There are signs that long-term investors are growing concerned. A coalition of institutional investors representing over $1.1 trillion in assets, issued a report this month demanding a “rethink of core business assumptions”. Martin Eijgenhuijsen of ABP, a Dutch pension fund that is part of the coalition, says, “We have serious doubts that the current business model can deliver targeted drugs. This requires radical change.”
So is the industry ready to follow Roche’s lead toward specialty products, targeted therapies and the like? The answer seems to be yes. Ray Hill of IMS calculates that although the vast mainstream market for chronic diseases like high blood pressure or diabetes is still important, specialty drugs accounted for nearly two thirds of total revenue growth last year, up from just a third in 2000. And only a quarter of drugs launched last year tackled chronic diseases, suggesting the pipeline is shifting toward targeted therapies.
For that trend, thank both technology and regulation. Anthony Farino of the consultancy arm of PricewaterhouseCoopers argues that such technologies as high-throughput sequencing, genomics and personal phenotyping, which were not available five years ago, are now transforming how drugs are discovered and tested. Ron Krall, GSK’s chief medical officer, thinks the trick is identifying which patients will benefit most from new treatments-or, equally usefully, which ones will have adverse reactions. To determine that, his firm has just opened a new facility in London run jointly with Imperial College and Hammersmith Hospital, where experimental drugs are tested. The “micro-doses” they administer to patients are analysed in real time by molecular scanners.
Regulators could play a decisive role in the large drugs companies’ shifting strategies. The risk-averse stance they have taken since safety problems led Merck to recall its painkiller, Vioxx, may help propel the industry more rapidly away from blockbusters. Viren Mehta, an industry expert, speculates that although new drugs will always carry unknown risks, the regulatory burden might prove lighter for those aimed at specific, acute conditions (as opposed to ongoing maladies like diabetes). After all, he says, “Fewer people are at risk for a shorter time.”

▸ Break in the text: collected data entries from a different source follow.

/-! ### What the lane holds of its inputs (Table 09-7, R233, R234) -/

/-- The set of a stream for an index, once received. -/
def LaneSt.setOf (x : LaneSt) (i k : Nat) : Option SvSet := (mapGet x.smp i []).find? (fun e => e.key == k)
/-- The prediction of a stream for an index. -/
def LaneSt.predOf (x : LaneSt) (i k : Nat) : Option (List Nat) := (mapGet x.preds i []).lookup k
/-- The quality words of a stream's channels at an index. -/
def LaneSt.qualOf (x : LaneSt) (i k c : Nat) : Nat := match x.setOf i k with
  | some e => nth e.quals c 0x10001
  | none => 0x10001
/-- An index of a stream is one that the lane receives: from the first that the stream delivers here, until it ends. A set that was
discarded for its old tag is not received (log entry 35). -/
def LaneSt.awaits (x : LaneSt) (i k : Nat) : Bool :=
  match x.strs.lookup i with
  | some (f, e) => idxGe k f && e.all (fun t => idxLater t k) && !x.lost.contains (i, k)
  | none => false
/-- A run may read the prediction of an index in place of its set (R234). -/
def Run.mayPredict (r : Run) (k : Nat) : Bool := r.spec != 0 && (List.range r.spec).any (fun d => idxSub r.idx d == k)
/-- Value and quality of a channel at an index as a run reads them, and whether the value is predicted. -/
def LaneSt.sample (x : LaneSt) (r : Run) (i k c : Nat) : Nat × Nat × Bool :=
  match x.setOf i k with
  | some e => (nth e.vals c 0, nth e.quals c 0x10001, false)
  | none =>
    match if r.mayPredict k && x.awaits i k then x.predOf i k else none with
    | some p => (nth p c 0, x.qualOf i (idxSub k 3) c, true)
    | none => (0, 0x10001, false)
/-- The export words of a VI effective at an index: those of its last final run at or before it (R213). -/
def LaneSt.expAt (x : LaneSt) (v k : Nat) : List (Nat × Nat) :=
  match (mapGet x.exps v []).find? (fun e => idxGe k e.1) with
  | some e => e.2
  | none => []
/-- The state of a GOOSE entry effective at an index. -/
def LaneSt.goAt (x : LaneSt) (g k : Nat) : GoEff :=
  match (mapGet x.go g []).find? (fun e => idxGe k e.idx) with
  | some e => e
  | none => { idx := k, alive := false, st := 0, sq := 0, len := 0, data := [] }
/-- Frames put into an area of `room` words: the words, the frames used (R213). -/
def packFrames (room total : Nat) : List Bytes → List Nat × Nat
  | [] => ([], 0)
  | b :: t =>
    let n := (b.length + 3) / 4
    if n + 1 ≤ room then
      let r := packFrames (room - (n + 1)) total t
      ((b.length :: wordsAll b) ++ r.1, r.2 + 1)
    else if room = total ∧ 1 ≤ room then
      let cut := b.take (4 * (room - 1))
      ((cut.length + 2147483648) :: wordsAll cut, 1)
    else ([], 0)
/-- The words of one input area, from its first word (Table 09-7). -/
def State.areaWords (s : State) (l : Lane) (r : Run) (e : InEnt) : List Nat :=
  let x := s.lane l
  match e.kind with
  | 1 => (List.range e.depth).flatMap (fun a => (List.range e.nch).flatMap (fun c =>
      let v := x.sample r e.id (idxSub r.idx a) (e.first + c)
      [v.1, v.2.1]))
  | 2 => (List.range e.depth).flatMap (fun a =>
      let w := (mapGet x.mods e.id []).lookup (idxSub r.idx a)
      let n := (s.cfgAt (idxSub r.idx a)).mcSub e.id
      match w with
      | some w => (w ++ List.replicate (2 * n - w.length) 0).take (2 * n)
      | none => (List.range n).flatMap (fun _ => [0, 0x10001]))
  | 3 => let g := x.goAt e.id r.idx
    [b2n g.alive, g.st, g.sq, g.len] ++ g.data
  | 4 => (List.range e.depth).flatMap (fun a =>
      let m := x.expAt e.id (idxSub r.idx a)
      (List.range e.nch).map (fun c => mapGet m (e.first + c) 0))
  | 5 =>
    let fs := ((mapGet x.inbox r.vi []).filter (fun f => idxGe r.idx f.1)).map (·.2)
    let p := packFrames (32 * e.depth - 1) (32 * e.depth - 1) fs
    p.2 :: p.1
  | _ => []
/-- Words at consecutive frame addresses, those that are not 0. -/
def placed (a : Nat) (ws : List Nat) : List (Nat × Nat) :=
  (ws.zipIdx).filterMap (fun w => if w.1 % two32 = 0 then none else some (a + w.2, w.1 % two32))
/-- The streams and indices of which a segment reads predicted values. -/
def State.predicted (s : State) (l : Lane) (r : Run) (g : Seg) : List (Nat × Nat) :=
  (g.ins.filter (fun e => e.kind == 1)).flatMap (fun e =>
    (List.range (min e.depth r.spec)).filterMap (fun a =>
      let k := idxSub r.idx a
      if (s.lane l).awaits e.id k && ((s.lane l).setOf e.id k).isNone && ((s.lane l).predOf e.id k).isSome then
        some (e.id, k) else none))
/-- A KIND 1 input of a segment still lacks the set of an index, and no prediction may stand for it (R234, Table 11-3). -/
def LaneSt.svLacks (x : LaneSt) (r : Run) (i k : Nat) : Bool :=
  (x.setOf i k).isNone && x.awaits i k && !(r.mayPredict k && (x.predOf i k).isSome)
/-- Dispatched as things stand, the run would be provisional (R234): it lacks sets, and holds a prediction for each of them. -/
def LaneSt.mayGuess (x : LaneSt) (r : Run) : Bool :=
  r.spec != 0 &&
  (let es := r.prog.flatMap (fun g => g.ins.filter (fun e => e.kind == 1))
   es.all (fun e => (List.range e.depth).all (fun a => !x.svLacks r e.id (idxSub r.idx a))) &&
   es.any (fun e => (List.range (min e.depth r.spec)).any (fun a =>
     let k := idxSub r.idx a
     (x.setOf e.id k).isNone && x.awaits e.id k && (x.predOf e.id k).isSome)))
/-- The live runs of a VI before a run, oldest first. -/
def LaneSt.before (x : LaneSt) (r : Run) : List Run :=
  sortBy (fun a b => idxLater b.idx a.idx) (x.runs.filter (fun q => q.dead == 0 && q.vi == r.vi && idxLater r.idx q.idx))
/-- The run is the first of its VI at or after an exchange that changed the VI: it starts from the new initial state (R83, R231). -/
def State.carries (s : State) (l : Lane) (r : Run) : Bool :=
  match (s.viLive l r.vi).carry with
  | some (x, _) => idxGe r.idx x && ((s.lane l).before r).all (fun q => idxLater x q.idx)
  | none => false
/-- The old state word that the carry map copies into a word of a changed VI's new state, if it names one (R83). -/
def State.mapped (s : State) (v w : Nat) : Option Nat :=
  Config.carryMap ((s.rds (R.CFG_FINGERPRINT 0) 8).foldr (fun a b => a % two32 + two32 * b) 0) v w
/-- The words of a VI's state that the timers of its program keep (R222). -/
def timerWords (prog : List Seg) : List Nat :=
  prog.flatMap (fun g => (g.code.filter (fun c => decide (0x50 ≤ c / 2 ^ 56 ∧ c / 2 ^ 56 ≤ 0x52))).flatMap (fun c =>
    ((List.range 4).map (fun i => c % 16384 + i)).filterMap (fun a =>
      if g.addr ≤ a ∧ a < g.addr + g.len then some (g.off + (a - g.addr)) else none)))
/-- The words of a changed VI's new state: those of the carry map copied, timers that it does not name stopped, all others initial (R83). -/
def State.carryWords (s : State) (l : Lane) (v : Nat) (old : List Nat) : List Nat :=
  let ts := timerWords (s.viProg l v)
  (s.viInit l v).zipIdx.map (fun w => match s.mapped v w.2 with
    | some o => nth old o 0
    | none => if ts.contains w.2 then 0 else w.1)
/-- The state that a run reads (R214, R234): its own version, else that of the VI's latest run, else the live state; and the index of the run that left it. -/
def State.baseState (s : State) (l : Lane) (r : Run) : List Nat × Option Nat :=
  let lv := s.viLive l r.vi
  let q := ((s.lane l).before r).getLast?
  if s.carries l r then
    (if lv.carry.elim false (·.2) then lv.words else s.carryWords l r.vi ((q.bind (·.words)).getD lv.words), q.elim lv.last (fun q => some q.idx))
  else match q with
  | some q => match q.words with
    | some w => (w, some q.idx)
    | none => (lv.words, lv.last)
  | none => (lv.words, lv.last)
/-- The slot of a segment once its frame is filled (R210, R213), with the run's further knowledge. -/
def State.fillSlot (s : State) (l : Lane) (r : Run) (t : Tok) : SlotSt × Run :=
  let g := nth r.prog t.seg { code := [], off := 0, len := 0, addr := 0, ins := [] }
  let base := s.baseState l r
  let ws := r.words.getD base.1
  let st := placed g.addr ((List.range g.len).map (fun i => nth ws (g.off + i) 0))
  let areas := g.ins.flatMap (fun e => placed e.addr (s.areaWords l r e))
  let fr := (g.ins.zipIdx).filterMap (fun e =>
    if e.1.kind = 5 then
      let w := s.areaWords l r e.1
      let n := ((mapGet (s.lane l).inbox r.vi []).filter (fun f => idxGe r.idx f.1)).length
      some (e.2, w.length, n - w.headD 0)
    else none)
  let pr := s.predicted l r g
  let wasProv := r.wasProv || !pr.isEmpty || (s.lane l).mayGuess r
  let er := if !wasProv then [] else
    (g.ins.filter (fun e => e.kind == 4)).flatMap (fun e => (List.range e.depth).map (fun a =>
      let k := idxSub r.idx a
      (e.id, k, e.first, (List.range e.nch).map (fun c => mapGet ((s.lane l).expAt e.id k) (e.first + c) 0))))
  let delta := if t.seg = 0 then (match base.2 with | some q => idxSub r.idx q | none => 1) else r.delta
  ({ tok := t.id, filled := false, frame := st ++ areas, fr := fr },
   { r with prov := r.prov ++ pr.filter (fun p => !r.prov.contains p), wasProv := wasProv,
            box := fr.foldl (fun b e => max b (((mapGet (s.lane l).inbox r.vi []).filter (fun f => idxGe r.idx f.1)).length - e.2.2)) r.box
            words := some ws, delta := delta, fresh := r.fresh || s.carries l r, expRead := r.expRead ++ er })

Another regulatory boost may come from cost-benefit analysis that considers the long-term benefits, and not just the high price tags, of innovative new drugs. Britain’s National Institute for Health and Clinical Excellence (NICE) has approved Herceptin, a targeted cancer drug, despite an annual cost per patient of nearly $50,000 because, in the words of Sir Michael Rawlins, NICE’s chairman, “it provides long-term value”. NICE has also agreed to buy a cancer treatment made by Johnson & Johnson that has little effect on a third of patients, on the condition that it pay only when the drug works. And with an expensive Alzheimer’s drug, the agency ruled that it would not pay for patients with the mildest form of dementia to take it-a ruling that was challenged in a London court this week.
Such lawsuits are a sign that the transition to a new way of doing business carries risks. But as Graham Higson, head of regulatory affairs at AstraZeneca, a British drugs firm, notes: “There’s no such thing as no risk. The industry simply cannot continue developing drugs exactly the same way it has for 40 years.”